**Data to process:**

[Start of Attachment]

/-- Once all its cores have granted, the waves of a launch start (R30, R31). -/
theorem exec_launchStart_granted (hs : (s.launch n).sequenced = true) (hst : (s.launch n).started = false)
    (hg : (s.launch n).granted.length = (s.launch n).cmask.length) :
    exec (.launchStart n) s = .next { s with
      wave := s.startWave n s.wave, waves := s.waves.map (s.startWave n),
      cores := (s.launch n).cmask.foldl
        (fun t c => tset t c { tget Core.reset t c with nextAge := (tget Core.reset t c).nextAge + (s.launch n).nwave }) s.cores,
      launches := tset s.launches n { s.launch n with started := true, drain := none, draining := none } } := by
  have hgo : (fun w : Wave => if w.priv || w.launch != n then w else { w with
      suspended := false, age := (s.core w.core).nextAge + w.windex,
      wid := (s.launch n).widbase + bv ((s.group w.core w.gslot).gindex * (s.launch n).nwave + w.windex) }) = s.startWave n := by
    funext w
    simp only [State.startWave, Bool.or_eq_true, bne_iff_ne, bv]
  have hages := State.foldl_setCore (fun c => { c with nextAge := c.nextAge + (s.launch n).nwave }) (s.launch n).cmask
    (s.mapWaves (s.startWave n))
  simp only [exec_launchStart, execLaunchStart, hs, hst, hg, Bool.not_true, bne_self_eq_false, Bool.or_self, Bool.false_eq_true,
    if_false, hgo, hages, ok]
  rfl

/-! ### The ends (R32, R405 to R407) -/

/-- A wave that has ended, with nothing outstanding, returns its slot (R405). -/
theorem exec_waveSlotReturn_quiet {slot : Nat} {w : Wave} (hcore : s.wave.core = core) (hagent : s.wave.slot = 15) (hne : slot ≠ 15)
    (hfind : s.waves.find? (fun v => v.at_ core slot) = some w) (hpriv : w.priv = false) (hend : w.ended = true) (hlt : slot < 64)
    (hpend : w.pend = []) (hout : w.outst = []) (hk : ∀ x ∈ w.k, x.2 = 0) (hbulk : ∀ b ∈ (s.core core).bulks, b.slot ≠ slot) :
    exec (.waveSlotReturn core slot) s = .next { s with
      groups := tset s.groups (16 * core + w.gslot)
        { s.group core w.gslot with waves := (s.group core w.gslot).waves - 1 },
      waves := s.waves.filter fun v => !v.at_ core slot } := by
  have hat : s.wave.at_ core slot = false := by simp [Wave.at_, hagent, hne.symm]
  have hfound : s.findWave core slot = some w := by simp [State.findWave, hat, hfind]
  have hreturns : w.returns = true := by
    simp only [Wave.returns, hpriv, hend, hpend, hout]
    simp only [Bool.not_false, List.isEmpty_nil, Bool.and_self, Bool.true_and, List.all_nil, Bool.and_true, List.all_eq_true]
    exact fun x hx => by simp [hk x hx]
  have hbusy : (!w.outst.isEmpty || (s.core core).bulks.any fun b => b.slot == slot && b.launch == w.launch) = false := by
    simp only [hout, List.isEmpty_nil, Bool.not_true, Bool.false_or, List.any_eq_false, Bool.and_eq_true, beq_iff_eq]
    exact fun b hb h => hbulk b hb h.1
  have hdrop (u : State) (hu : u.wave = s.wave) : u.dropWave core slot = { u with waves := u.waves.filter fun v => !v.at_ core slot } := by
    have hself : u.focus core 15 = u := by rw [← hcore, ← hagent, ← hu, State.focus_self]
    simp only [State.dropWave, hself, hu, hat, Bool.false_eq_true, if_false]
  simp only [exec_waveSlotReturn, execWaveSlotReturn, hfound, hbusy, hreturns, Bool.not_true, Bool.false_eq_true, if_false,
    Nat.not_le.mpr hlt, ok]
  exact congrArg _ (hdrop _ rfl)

[End of Attachment]
[Start of Attachment]

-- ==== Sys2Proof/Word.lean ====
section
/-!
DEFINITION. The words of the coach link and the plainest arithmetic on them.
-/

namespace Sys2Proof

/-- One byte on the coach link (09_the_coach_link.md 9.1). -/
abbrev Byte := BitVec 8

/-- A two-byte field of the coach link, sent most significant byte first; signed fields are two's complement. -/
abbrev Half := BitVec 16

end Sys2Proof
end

[End of Attachment]

**Directions:**
Search the entries for the string "nextAge" and return each line where it turns up.

**Task response:**
        (fun t c => tset t c { tget Core.reset t c with nextAge := (tget Core.reset t c).nextAge + (s.launch n).nwave }) s.cores,
      suspended := false, age := (s.core w.core).nextAge + w.windex,
  have hages := State.foldl_setCore (fun c => { c with nextAge := c.nextAge + (s.launch n).nwave }) (s.launch n).cmask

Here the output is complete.